====== Total EMG Power ======
==== Introduction ====
To determine when a muscle is activated a threshold needs to be chosen from a period of inactivity. When the signal surpasses the threshold, the muscle is turned on. There are three different ways to do so.
- EMG Onset using Event_Threshold
- EMG Onset based on TKEO
- EMG Onset based on automatic detection
==== EMG Onset using Event_Threshold ====
Computing the onset of an EMG signal can be quite tricky.
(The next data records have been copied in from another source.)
/-! ## Claims (R379 to R383) -/

/-- The held claims. -/
def heldClaims (s : State) : List (Nat × Nat × Claim) := s.kpr.claims.filterMap (fun e => e.2.map (fun c => (e.1 / 65536, e.1 % 65536, c)))

/-- CLAIM_LIST: the five words of R381, then the value in two words. -/
def execClaimList (m : EmpMsg) (s : State) : Host.Outcome State Fault Refusal :=
  .next (empCmd s m 0x0F00 observer (fun s _ =>
    answerOk s ((heldClaims s).flatMap (fun e => conflictWords e.1 e.2.1 e.2.2 ++ wordsOf 2 e.2.2.value))))

/-- Whether an owner feature may ask for a resource with a value (R379). -/
def claimOk (s : State) (cls idx value : Nat) : Bool :=
  match cls with
  | 1 => decide (idx < 2 ∧ 1 ≤ value ∧ value ≤ 3)
  | 5 => usable s idx
  | 6 => usable s (idx / 8) && decide (idx % 8 < 6 ∧ 1 ≤ value ∧ value ≤ 61) &&
      (decide (idx % 8 ≠ 5 ∨ value ≥ 2) || decide (fieldR s .inspCfg (idx / 8) 0 21 2 = 0))
  | 7 => usable s (idx / 8) && usable s (idx % 8) && decide (idx < 64 ∧ idx / 8 ≠ idx % 8 ∧ value / 65536 ≤ 7 ∧ value % 65536 ≤ 1200)
  | _ => false

/-- The shares of a die's DRAM ports. -/
def shares (s : State) (d : Nat) : List Nat := (List.range 6).map (fun p => getR s (shareReg p) d 0)

/-- The conflict words of a port share, held or at its default. -/
def shareConflict (s : State) (d p : Nat) : List Word :=
  match getClaim s 6 (d * 8 + p) with
  | some c => conflictWords 6 (d * 8 + p) c
  | none => [6, nw (d * 8 + p), 0, 0, keeperId d]

/-- What refuses a class 6 claim: a total above 64, or a deep pass that would not end (R235, R379). -/
def shareRefused (s : State) (idx value : Nat) : Option (List Word) :=
  let d := idx / 8
  let p := idx % 8
  let others := (List.range 6).filter (fun q => decide (q ≠ p))
  let total := value + sumN (others.map (fun q => getR s (shareReg q) d 0))
  let pass := match curSlot s d with | some n => deepPassUs s d n value | none => 0
  if total > 64 then (leastOf (fun q => 64 - getR s (shareReg q) d 0) others).map (shareConflict s d)
  else if p = 2 ∧ pass > s.tbl.ageSet.1 * s.tbl.ageSet.2 * 1000 then some (shareConflict s d 2)
  else none

/-- CLAIM_SET: an owner feature asks for a resource. -/
def execClaimSet (m : EmpMsg) (cls index value : Nat) (s : State) : Host.Outcome State Fault Refusal :=
  .next (empCmd s m 0x0F01 owner (fun s i =>
    if !claimOk s cls index value then answerNo s stsRange
    else
      match if cls = 6 then shareRefused s index value else none with
      | some ws => answerConflict s ws
      | none =>
        match takeClaim s cls index 1 0x0F01 (sessionId i) value with
        | .ok s => answerOk (wakeAll s) []
        | .error c => answerConflict s (conflictWords cls index c)))

/-- CLAIM_FREE: a claim of an owner feature ends. -/
def execClaimFree (m : EmpMsg) (cls index : Nat) (s : State) : Host.Outcome State Fault Refusal :=
  .next (empCmd s m 0x0F02 owner (fun s _ =>
    match getClaim s cls index with
    | none => answerNo s stsRange
    | some c => if c.rank ≠ 1 then answerConflict s (conflictWords cls index c) else answerOk (freeClaim s cls index) []))

/-- CLAIM_POLICY_SET (R382). -/
def execClaimPolicySet (m : EmpMsg) (value : BitVec 32) (s : State) : Host.Outcome State Fault Refusal :=
  .next (empCmd s m 0x0F03 owner (fun s _ =>
    inRange s (definedBits .kprClaimPolicy value.toNat) (fun s =>
      answerOk (refreshAllGuar (setAll s .kprClaimPolicy 0 value.toNat)) [])))

/-- The locks that a session holds: die and number. -/
def sessionLocks (s : State) (i : Nat) : List (Nat × Nat) := (allDies s).flatMap (fun d => (locksOf s d (sessionId i)).map (fun n => (d, n)))

/-- CLAIM_LOCK_ACQ: the lock result word (R383). -/
def execClaimLockAcq (m : EmpMsg) (die lock : Nat) (s : State) : Host.Outcome State Fault Refusal :=
  .next (empCmd s m 0x0F10 operator (fun s i =>
    onDie s die (fun s => inRange s (decide (lock < 4096)) (fun s =>
      if (sessionLocks s i).length ≥ 64 then answerNo s stsNoRoom
      else
        let r := acquireLock s die lock (sessionId i)
        answerOk r.2 [r.1]))))

/-- CLAIM_LOCK_REL. -/
def execClaimLockRel (m : EmpMsg) (die lock : Nat) (s : State) : Host.Outcome State Fault Refusal :=
  .next (empCmd s m 0x0F11 operator (fun s i =>
    onDie s die (fun s => inRange s (decide (lock < 4096)) (fun s =>
      if (getLock s die lock).owner = some (sessionId i) then answerOk (freeLock s die lock false) [] else answerNo s stsNotOwner))))

/-- CLAIM_LOCK_LIST: session ID, die and lock of each die lock that a session holds. -/
def execClaimLockList (m : EmpMsg) (s : State) : Host.Outcome State Fault Refusal :=
  .next (empCmd s m 0x0F12 observer (fun s _ =>
    answerOk s ((openSessions s).flatMap (fun e => (sessionLocks s e.1).flatMap (fun l => [sesIdOf e.1 e.2, nw l.1, nw l.2])))))

end Sys2Proof.Machine
end

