/-- From R25, R402 to R408, R417, R470, R503, R510, R511: Keepers, cells, clocks, supplies and temperatures that fail; heartbeats between dies, and
the retirement of a die that has gone silent. -/
def Obligations.FaultHappenings : Prop :=
  ∀ (s : State) (die cell check stage mV : Nat) (t0 t1 t2 t3 : Int) (supply : Supply) (a : Activation) (fatal : Bool),
    let on : Prop := s.pkg.running = true ∧ dieAlive s die = true
    let note (k : Nat) (s : State) : State := recordF s 8 die 0x0013 (keeperId die) [nw die, nw k]
    let off := 100 * (mV - supplyMv supply + (supplyMv supply - mV))
    let cd := cellDie cell
    let ill := recordF (cnt s .fltCntIllegal cd 0) 4 cd 0x4020 (keeperId cd) [nw (cell * 8), nw check, nw stage]
    let x := trackEvent ill cd (.cell cell) 1 false
    let back : State := { s with kpr := { s.kpr with restarting := kset s.kpr.restarting die none none } }
    let a' := { a with ready := a.ready ||| BitVec.ofNat 8 (2 ^ die) }
    let old := bothSlots s (spareSlot s) (fun z => { z with state := 0xFFF0 })
    let h := hearer s die
    let member : Prop := die < s.pkg.n ∧ (usable s die = true ∨ s.pkg.fenced.getLsbD die = true)
    (on → kget s.kpr.restarting die none = none →
      EndsIn (.keeperMismatch die) s (keeperFault s die) ∧
      ((trackEvent (cnt s .fltCntKprMismatch die 0) die .keeper 3 false).1.lasting = false →
        Ends (.keeperMismatch die) s (fun u => (kget u.kpr.restarting die none).isSome = true))) ∧
    (kget s.kpr.restarting die none ≠ none → EndsIn (.keeperMismatch die) s s) ∧
    (s.boot.activating = none → EndsIn (.keeperRestartDone die) s back) ∧
    (s.boot.activating = some a →
      ((∀ d ∈ allDies s, dieAlive s d = true → a'.ready.getLsbD d = true) → EndsIn (.keeperRestartDone die) s (endActivation back a')) ∧
      ((∃ d ∈ allDies s, dieAlive s d = true ∧ a'.ready.getLsbD d = false) → EndsIn (.keeperRestartDone die) s
        { back with boot := { back.boot with activating := some a' } }) ∧
      (a.old = false → a.ready.getLsbD die = false → dieAlive s die = true → EndsIn (.fwActivateTimeout die) s
        { old with boot := { old.boot with activating := some { a with old := true, ready := 0, at_ := leadMono old } } }) ∧
      (a.ready.getLsbD die = true → EndsIn (.fwActivateTimeout die) s s)) ∧
    (s.pkg.running = true → usable s cd = true → (getCell s cell).retired = false → placeOf s cell ≠ none → 1 ≤ check → check ≤ 4 →
      (x.1.lasting = true → EndsIn (.illegalState cell check stage) s (retireCell x.2 cell x.1.count)) ∧
      (x.1.lasting = false → EndsIn (.illegalState cell check stage) s (cellReset x.2 cell))) ∧
    (on →
      EndsIn (.clockFault die .coreRef) s (retireDie (note 0 s) die 8 true) ∧
      EndsIn (.clockFault die .pll) s (retireDie (note 3 s) die 8 true) ∧
      EndsIn (.clockFault die .timeClk) s (note 2 { s with time := { s.time with tenMHz := { s.time.tenMHz with valid := false } } }) ∧
      (kget s.phy.noRef die false = false → EndsIn (.clockFault die .serdesRef) s (loseSerdes (note 1 s) die)) ∧
      (kget s.phy.noRef die false = true → EndsIn (.clockFault die .serdesRef) s s) ∧
      (6 * supplyMv supply < off →
        EndsIn (.supplyFault die supply mV) s (retireDie (recordF s 10 die 0x0014 (keeperId die) [nw die, nw (supplyNo supply), nw mV]) die 10 true))) ∧
    (off ≤ 6 * supplyMv supply → EndsIn (.supplyFault die supply mV) s s) ∧
    (die < s.pkg.n → EndsIn (.serdesReferenceValid die) s { s with phy := { s.phy with noRef := kset s.phy.noRef die false false } }) ∧
    (s.pkg.running = true → die < s.pkg.n → die < 8 → s.pkg.lead < 8 →
      (t0 < 1150 → t1 < 1150 → t2 < 1150 → t3 < 1150 → Ends (.thermalRead die t0 t1 t2 t3) s (fun u =>
        (thermal u die).temps = [t0, t1, t2, t3] ∧ getR u .pwrTemp0 die 0 = encInt 16 (clampInt 16 t0) ∧
        getR u .pwrTemp1 die 0 = encInt 16 (clampInt 16 t1) ∧ getR u .pwrTemp2 die 0 = encInt 16 (clampInt 16 t2) ∧
        getR u .pwrTemp3 die 0 = encInt 16 (clampInt 16 t3))) ∧
      (dieAlive s die = true → (1150 ≤ t0 ∨ 1150 ≤ t1 ∨ 1150 ≤ t2 ∨ 1150 ≤ t3) →
        Ends (.thermalRead die t0 t1 t2 t3) s (fun u => u.flt.thermTrip = true ∧ u.flt.tripped.getLsbD die = true))) ∧
    (member → EndsIn (.dieHeartbeat die) s { s with pkg := { s.pkg with heard := kset s.pkg.heard die (mono s h) 0 } }) ∧
    (s.pkg.running = true → member → (fatal = true ∨ (usable s h = true ∧ kget s.pkg.heard die 0 + 400000 ≤ mono s h)) →
      EndsIn (.dieLost die fatal) s (retireDie s die 5 fatal)) ∧
    (mono s h < kget s.pkg.heard die 0 + 400000 → EndsIn (.dieLost die false) s s)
In this example, we describe a pipeline for a straightforward estimation of EMG onset based on the EMG envelope and [[Visual3D:Documentation:Pipeline:Event_Commands:Event_Threshold|Event Threshold]]. This is not a definitive definition, but simply a starting point for the user. Two events should be created at the start and beginning of the rest period. Three event labels are identified on this figure. The yellow and red events specify the "rest period". This is arbitrary and is specified by the user explicitly. The blue event label is the first threshold crossing above the "median + 3*standard deviation".
{{:Emg2.jpg}}
=== Pipeline ===
The following pipeline first includes a low pass filter, a high pass filter and a moving RMS. The first event named REST1 is created by selecting the first frame indicating the start of the rest. The second event named REST2 is created by selecting the frame number at the end of the rest. A typical threshold is median + 3*standard deviation. The median and standard deviation are then calculated by using the [[Visual3D:Documentation:Pipeline:Metric_Commands:Metric_Mean|Metric_Median]] and [[Visual3D:Documentation:Pipeline:Metric_Commands:Metric_StdDev|Metric_StdDev]] functions. The [[Visual3D:Documentation:Pipeline:Event_Commands:Event_Threshold|Event_Threshold]] pipeline command is then used to compute the threshold by computing the median + 3*standard deviation.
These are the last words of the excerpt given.